Sounds like typical Sci-fi fair, until we slather on a thick layer of Saints Row wit on top of it. Going about the main story missions will have the protagonist not only visiting historical locations going back throughout the series of The Row, but also tease at the video-game industry with pointed results. Sections recalling Atari's Combat and Metal Gear Solid (and stealth games in general) were especially well done, with the protagonist continually asking during the latter, “Why do I have to keep shooting out the lights...these lights have a family.” Saints Row is also beautifully aware of itself as boisterous caricature, allowing it the freedom to break the fourth wall at will, and do the things you always wished you could do in more grounded games like Grand Theft Auto. At one point after the attack the Vice President opines, “I was 12 hours into Dead Island when the attack happened. Now I'll never finish that game.” Of course, Deep Silver published both Dead Island and Saints Row IV.
Saints Row IV's story is filled to the brim with succulent nuggets such as this, making the story smart, witty and downright hilarious at times. Comedy isn't easy to pull off, especially in video games.
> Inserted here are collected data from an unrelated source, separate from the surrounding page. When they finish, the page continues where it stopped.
/-- The Anchor Shadow and the Melody Table (R12, R111). -/
inductive TableMove (s : State) : State → Prop
  | shadow (off : Nat) (d : Data) (en : Enables) : TableMove s (shadowBeat off d en s)
  | melody (f : Nat) (d : Data) (en : Enables) : TableMove s (melodyBeat f d en s)

/-- The Strip Store, the Timeline Table and the Lyric Compositor (chapters 4 and 5). -/
inductive LyricsMove (s : State) : State → Prop
  | strip (f : Nat) (d : Data) (en : Enables) : LyricsMove s (stripBeat f d en s)
  | timeline (f : Nat) (d : Data) (en : Enables) : LyricsMove s (timelineBeat f d en s)
  | scanout (f : Nat) : LyricsMove s (scanoutState f s)
  | free : LyricsMove s (freeStrips s)

/-- The Capture Framer and the Pitch Estimator (chapter 6). -/
inductive CaptureMove (s : State) : State → Prop
  | beat (c : Fin 4) (w : Win) (a : Addr) (d : Data) (en : Enables) : CaptureMove s (captureBeat c w a d en s)
  | append (c : Fin 4) (w : Win) (a : Addr) (d : Data) : CaptureMove s (appendBeat c w a d s)
  | post (c : Fin 4) : CaptureMove s (postFlight c s)
  | restart : CaptureMove s (restartFramers s)

/-- The Song Clock, with what a song's load, seek, end and posting do in the other blocks (chapter 3). -/
inductive SongMove (s : State) : State → Prop
  | playback (w : Win) (a : Addr) : SongMove s (playbackBeat w a s)
  | stall : SongMove s (expireStall s)
  | load (a : SongLoadArgs) (r : LoadRequest) (n : NowPlaying) (es : List Entry) (arguments : loadArguments a = some r)
      (loadable : s.clock.loadable = true) (take : s.queue.takeFor r = some (n, es)) : SongMove s (applyLoad r n es s)
  | start (loaded : s.clock.state = .loaded) : SongMove s { s with clock := { s.clock with state := .armed } }
  | seek (position line : Nat) (hline : line ≤ 4095) (within : position ≤ s.clock.duration)
      (runs : s.clock.state = .running ∨ s.clock.state = .stalled) : SongMove s (applySeek position line s)
  | ends (o : EndOutcome) (inProgress : s.clock.state.inProgress = true) : SongMove s (endSong o s)
  | post (p : Posting) (posting : s.score.posting = some p) : SongMove s (completePosting p.outcome s)
  | clearBoard : SongMove s (bumpScore 1 (clearBoard s))
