-- ==== Sys2Proof/Word.lean ====
section
/-!
DEFINITION. Word: the word types the spec writes as bits (00_scope R7, R11). Bit 0 of a value is its least
significant bit. Operands that the spec calls integers or booleans are `Int` and `Bool`, not words.
-/

namespace Sys2Proof

/-- A byte: 8 bits (00_scope R11). A row byte, a frame byte, a controller register's data. -/
abbrev Byte := BitVec 8

/-- The 32-bit command word CMD32 the host presents on the command port (30_encoding R88). -/
abbrev CmdWord := BitVec 32

/-- The 16-bit wire word WIRE16 one controller receives in one frame: data[15:8], opcode[7:0] (30_encoding R80). -/
abbrev WireWord := BitVec 16

end Sys2Proof
end

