-- ==== Sys2Proof/Machine/Core.lean ====
section
/-!
DEFINITION. Machine/Core: the machine as the host reads it.
-/

def Sys2Proof.core : Host.Core :=
  { State := Sys2Proof.Machine.State
    Fault := Sys2Proof.Machine.Fault
    Refusal := Sys2Proof.Machine.Refusal
    step := Sys2Proof.Machine.step
    reset := Sys2Proof.Machine.State.reset }
end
Wit isn't just throwing in iconic themes or places the player will recognize and going “ta-da!” in an insipid -and cheap- attempt to get a reaction. It's actually doing something with the material, and Saints Row nails it in spades. Over and over again.
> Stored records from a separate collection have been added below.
/-- Settles O28: the row byte after `setLed` is `ledByte` of the one before, read bit by bit; set and then cleared it is
`ledByte` with `false`, which changes the byte unless the bit was 0. -/
theorem setLedWritesOneColumnBit : Obligations.SetLedWritesOneColumnBit := by
  unfold Obligations.SetLedWritesOneColumnBit
  intro c row column s h
  constructor
  · intro state
    refine ⟨_, exec_setLed_eq c row column state h, fun i hi => ?_⟩
    rw [ledWritten_status_own, getLsbD_ledByte _ _ _ hi]
  · refine ⟨_, _, exec_setLed_eq c row column true h,
      exec_setLed_eq c row column false (active_ledWritten c row column true h), ?_, fun i hi other => ?_⟩
    · rw [ledWritten_status_own, ledWritten_status_own, ledByte_false_ledByte_true, ledByte_eq_self_iff]
    · rw [ledWritten_status_own, ledWritten_status_own, ledByte_false_ledByte_true, getLsbD_ledByte _ _ _ hi,
        if_neg other]

/-! ### clearDisplay (41 R140, R141) -/

/-- `clearDisplay` with a valid index completes (41 R140). -/
theorem exec_clearDisplay_eq (c : Position) {s : State} (h : Active s) :
    exec (.clearDisplay c.val) s = .next (rowsCleared c s).advance := by
  show execClearDisplay c.val s = _
  rw [execClearDisplay, whenActive_of_active h, controllerOf_natCast]
  show finish (clearRows c.val s) = _
  rw [clearRows_ok, finish_ok]

/-- The STATUS rows of the named controller are zero and those of the others stay (41 R140, R141). -/
theorem rowsCleared_status_row (c k : Position) (r : Fin 8) (s : State) :
    (rowsCleared c s).status.read (statusAddress k.val r.val) =
      if k = c then 0x00 else s.status.read (statusAddress k.val r.val) := by
  rw [rowsCleared_status]
  have hr := r.isLt
  have range : (c.val * 8 ≤ statusAddress k.val r.val ∧ statusAddress k.val r.val < c.val * 8 + 8) ↔ k = c := by
    rw [statusAddress, Fin.ext_iff]
    omega
  simp only [range]

/-- The registers of the other controllers stay through `clearDisplay` (41 R141). -/
theorem rowsCleared_others {c k : Position} {s : State} (hl : LinesIdle s) (h : k ≠ c) :
    (rowsCleared c s).receiver.controllers[k] = s.receiver.controllers[k] := by
  have unset : s.receiver.controllers = s.receiver.controllers.set c s.receiver.controllers[c] := by simp
  have hn : c.val ≠ k.val := fun e => h (Fin.ext e.symm)
  obtain ⟨controllers, -⟩ := holds_rowsCleared hl unset
  simp [controllers, hn]

/-- In the frame of one controller the two bytes of every other one are the no-op word (40 R115, 42 R164). -/
theorem wireOrder_others {c k : Position} (opcode data : Byte) (h : k ≠ c) :
    (wireOrder c opcode data).reverse[2 * k.val]? = some 0x00 ∧
      (wireOrder c opcode data).reverse[2 * k.val + 1]? = some 0x00 := by
  rcases position_cases c with rfl | rfl <;> rcases position_cases k with rfl | rfl
  · exact absurd rfl h
  · exact ⟨rfl, rfl⟩
  · exact ⟨rfl, rfl⟩
  · exact absurd rfl h

/-- Settles O30: STATUS and the registers row by row of the state `clearDisplay` leaves; its eight frames are all
addressed to the named controller, and so carry the no-op to the others. -/
theorem clearDisplayLeavesOtherControllers : Obligations.ClearDisplayLeavesOtherControllers := by
  unfold Obligations.ClearDisplayLeavesOtherControllers
  intro c s h hl
  refine ⟨_, exec_clearDisplay_eq c h, fun r => ?_, fun k hk r => ?_, fun k hk => ?_, _,
    (State.advance_trace _).trans (rowsCleared_trace c s), rfl, fun w hw k hk => ?_⟩
  · rw [State.advance_status, rowsCleared_status_row, if_pos rfl]
  · rw [State.advance_status, rowsCleared_status_row, if_neg hk]
  · rw [State.advance_receiver, rowsCleared_others hl hk]
  · have addressed : w.1 = c := by
      simp only [List.mem_cons, List.not_mem_nil, or_false] at hw
      rcases hw with rfl | rfl | rfl | rfl | rfl | rfl | rfl | rfl <;> rfl
    exact wireOrder_others _ _ (addressed ▸ hk)

/-! ### The release from shutdown in `initialize` (41 R131, R132) -/

/-- The register writes of `initialize` for one controller before it is released from shutdown (41 R132). -/
def writesBeforeRelease (c : Position) : List RegisterWrite := (initWrites c).dropLast

/-- Shutdown is the last of the thirteen register writes (41 R132). -/
theorem initWrites_eq (c : Position) : initWrites c = writesBeforeRelease c ++ [(c, 12, 1)] := rfl

/-- The registers written before shutdown, in order: display-test, scan-limit, decode-mode, the rows, intensity. -/
theorem writesBeforeRelease_opcodes (c : Position) :
    (writesBeforeRelease c).map (fun w => w.2.1) = [15, 11, 9, 1, 2, 3, 4, 5, 6, 7, 8, 10] := rfl

theorem writesBeforeRelease_position (c : Position) : ∀ w ∈ writesBeforeRelease c, w.1 = c := by
  simp [writesBeforeRelease, initWrites]

/-- What is written before the release is the twelve other registers of this controller and nothing else. -/
theorem mem_writesBeforeRelease {c : Position} {w : RegisterWrite} (hw : w ∈ writesBeforeRelease c) :
    w.1 = c ∧ w.2.1 ≠ 12 := by
  refine ⟨writesBeforeRelease_position c w hw, fun h12 => ?_⟩
  have mem := List.mem_map_of_mem (f := fun w : RegisterWrite => w.2.1) hw
  rw [writesBeforeRelease_opcodes, h12] at mem
  exact absurd mem (by decide)

/-- Each of the twelve registers is written before the release. -/
theorem exists_mem_writesBeforeRelease (c : Position) {opcode : Byte}
    (h : opcode ∈ ([15, 11, 9, 1, 2, 3, 4, 5, 6, 7, 8, 10] : List Byte)) :
    ∃ data, (c, opcode, data) ∈ writesBeforeRelease c := by
  rw [← writesBeforeRelease_opcodes c] at h
  obtain ⟨⟨k, _, data⟩, hw, rfl⟩ := List.mem_map.mp h
  obtain rfl : k = c := writesBeforeRelease_position c _ hw
  exact ⟨data, hw⟩

theorem framesEvents_append (a b : List RegisterWrite) :
    framesEvents (a ++ b) = framesEvents a ++ framesEvents b := List.flatMap_append

/-- The pin events with which `initialize` begins (41 R131). -/
theorem configurePins_trace (s : State) : (configurePins s).trace = s.trace ++ configureEvents := by
  simp [configurePins, configureEvents]

/-- The pin events of `initialize`: the pins, then the thirteen writes of each controller (41 R131). -/
theorem initialised_trace (s : State) :
    (controllerInitialised 1 (controllerInitialised 0 (configurePins s))).advance.trace =
      s.trace ++ configureEvents ++ framesEvents (initWrites 0 ++ initWrites 1) := by
  rw [State.advance_trace, controllerInitialised_trace, controllerInitialised_trace, configurePins_trace,
    framesEvents_append, List.append_assoc _ (framesEvents _)]

/-- Settles O38: the writes of each controller are `writesBeforeRelease` with the shutdown register after them. -/
theorem initialiseReleasesShutdownLast : Obligations.InitialiseReleasesShutdownLast := by
  unfold Obligations.InitialiseReleasesShutdownLast
  intro s
  refine ⟨_, writesBeforeRelease, execInitialise_eq s, ?_,
    fun c => ⟨fun w => mem_writesBeforeRelease, fun opcode => exists_mem_writesBeforeRelease c⟩⟩
  rw [initialised_trace, initWrites_eq 0, initWrites_eq 1, ← List.append_assoc _ (writesBeforeRelease 1)]

end Sys2Proof.Proofs.DisplayStateManager

/-!
The register writes of one controller (42_controller_register_writes): the no-op word, which is also what a frame carries
to every controller it is not addressed to, and the eight words that write a row register.
-/

namespace Sys2Proof.Proofs.ControllerRegisterWrites

open Sys2Proof.Machine

/-! ### A wire word as an instruction (42 R162) -/

/-- A word whose rule has an answer completes, and gives that answer to its own controller. -/
theorem performWire_some {k : Position} {rule : Controller → Option Controller} {s : State} {c : Controller}
    (h : rule s.receiver.controllers[k] = some c) :
    performWire k rule s = .next { s with
      receiver :=
        { s.receiver with
          controllers := s.receiver.controllers.set k c
          latching := s.receiver.latching.erase k } } := by
  rw [performWire, perform_some h]

/-- A word whose rule keeps the controller completes, and changes no register. -/
theorem performWire_same {k : Position} {rule : Controller → Option Controller} {s : State}
    (h : rule s.receiver.controllers[k] = some s.receiver.controllers[k]) :
    performWire k rule s =
      .next { s with receiver := { s.receiver with latching := s.receiver.latching.erase k } } := by
  rw [performWire, perform_same h]

/-! ### The no-op word (42 R164) -/

/-- W.NOOP has an answer for any data: the controller it was given. -/
theorem exec_wNoop_eq (k : Position) (data : Byte) (s : State) :
    exec (.wNoop k data) s =
      .next { s with receiver := { s.receiver with latching := s.receiver.latching.erase k } } :=
  performWire_same rfl

theorem decodeWire_zero (k : Position) : decodeWire k 0x0000 = .ok (.wNoop k 0) := rfl

/-- A raw `transmit` with an index in the chain sends its frame and completes (40 R114). -/
theorem exec_transmit_eq (c : Position) (opcode data : Byte) {s : State} (h : Active s) :
    exec (.transmit c.val opcode data) s = .next (frameSent c opcode data s).advance := by
  show execTransmit c.val opcode data s = _
  rw [execTransmit, whenActive_of_active h, controllerOf_natCast]
  show finish (transmitFrame c.val opcode data s) = _
  rw [transmitFrame_ok, finish_ok]

/-- A frame that begins with the lines idle fills the whole chain, and the latch leaves it there (42 R162, R163). -/
theorem frameSent_chain (c : Position) (opcode data : Byte) {s : State} (hl : LinesIdle s) :
    (frameSent c opcode data s).receiver.chain = frameChain c opcode data := by
  rw [frameSent_receiver c opcode data s hl]
  exact perform_chain c _ _

/-- The word a controller finds in the chain after a frame addressed to another one (42 R163). -/
theorem frameSent_latchedWord_other {c k : Position} (opcode data : Byte) {s : State} (hl : LinesIdle s) (h : k ≠ c) :
    (frameSent c opcode data s).receiver.latchedWord k = some 0x0000 := by
  rw [latchedWord_frame c opcode data _ (frameSent_chain c opcode data hl) k, if_neg h]

/-- Settles O42: the rule of the word answers its own controller; and of the frame a `transmit` sends, every controller
but the addressed one latches the two zero bytes. -/
theorem noopWordChangesNoRegister : Obligations.NoopWordChangesNoRegister := by
  unfold Obligations.NoopWordChangesNoRegister
  refine ⟨exec_wNoop_eq, fun c k opcode data s h hl hk =>
    ⟨_, exec_transmit_eq c opcode data h, ?_, decodeWire_zero k, ?_⟩⟩
  · rw [State.advance_receiver, frameSent_latchedWord_other opcode data hl hk]
  · rw [State.advance_receiver, frameSent_others opcode data hl hk]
The story is also as surprisingly deep as it is funny. During rescue missions you find that your gang-mates have become trapped within sections of the simulation that force them to redundantly face their one true fear in one long, never-ending cycle. Sometimes the result is funny, sometimes touching, but always interesting. Volition has also ramped up gang-mate interaction. You can still call one of your 'homies' to come and help you, but more incidental dialogue as been added, and one part of the game where you duet with one of your friends while driving around is surprisingly touching. Seriously, I might have gotten a little verklempt....talk amongst yourselves.
Incidental dialogue and touching moments are great in themselves, but Volition has also added Mass Effect-style loyalty missions to their Side Quest rapport, that go deeper into their relationship with the leader of The Saints and Steelport as a whole. Of course, these are skippable but you're not going to want to do that because completing a characters Loyalty Mission invokes them with superpowers. And now we get ourselves into the meat of the matter.
I'll just come out and say it. The superpowers are what makes Saints Row IV so incredible. Hands down. End of line. Volition knows how good they are since they waste almost no time giving them to you, and making them immensely fun right off the bat. There are a lot of 'superpower' games out there, and in Saints Row IV it's as if Volition took the best parts of them all and conjested them into the game. Numerous powers are granted such as Super Sprint, Super Jump, Blast, Stomp, and telekinesis to name some. And these can then be upgraded or enhanced with different environmental effects. The powers themselves are upgraded with Clusters that are strewn around Steelport and collected in Crackdown 'agility orb' fashion. And yes, you'll want to be upgrading your Super Jump to get to many of them.
Did I say the powers were fun? Sure I did, but I think I really need to say it again. The powers are immensely fun. To put things into perspective, about 10 hours into the game I was able to Super Sprint then Super Jump thousands of feat into the air, easily clearing skyscrapers, and then glide almost to the other half of the map. Then, if I wanted to, I could let myself fall and shoot fireballs down at enemies below. What about fall damage? You have superpowers, silly. There is no fall damage.
Powers are fun enough when you're alone, but when you call up two homies with superpowers to join you the entire thing becomes as epic as you can possibly imagine. I spent more time than I like to admit just wrecking havoc around Steelport with two partners in tow. All of us jumping from building to building and destroying all who would oppose us. Not even touted Superhero MMO's (games that are supposed to be the most open of all open world games) offer as much freedom and fun with powers as Saints Row IV. It's worth saying again, this is the best open world Superhero game I've ever played.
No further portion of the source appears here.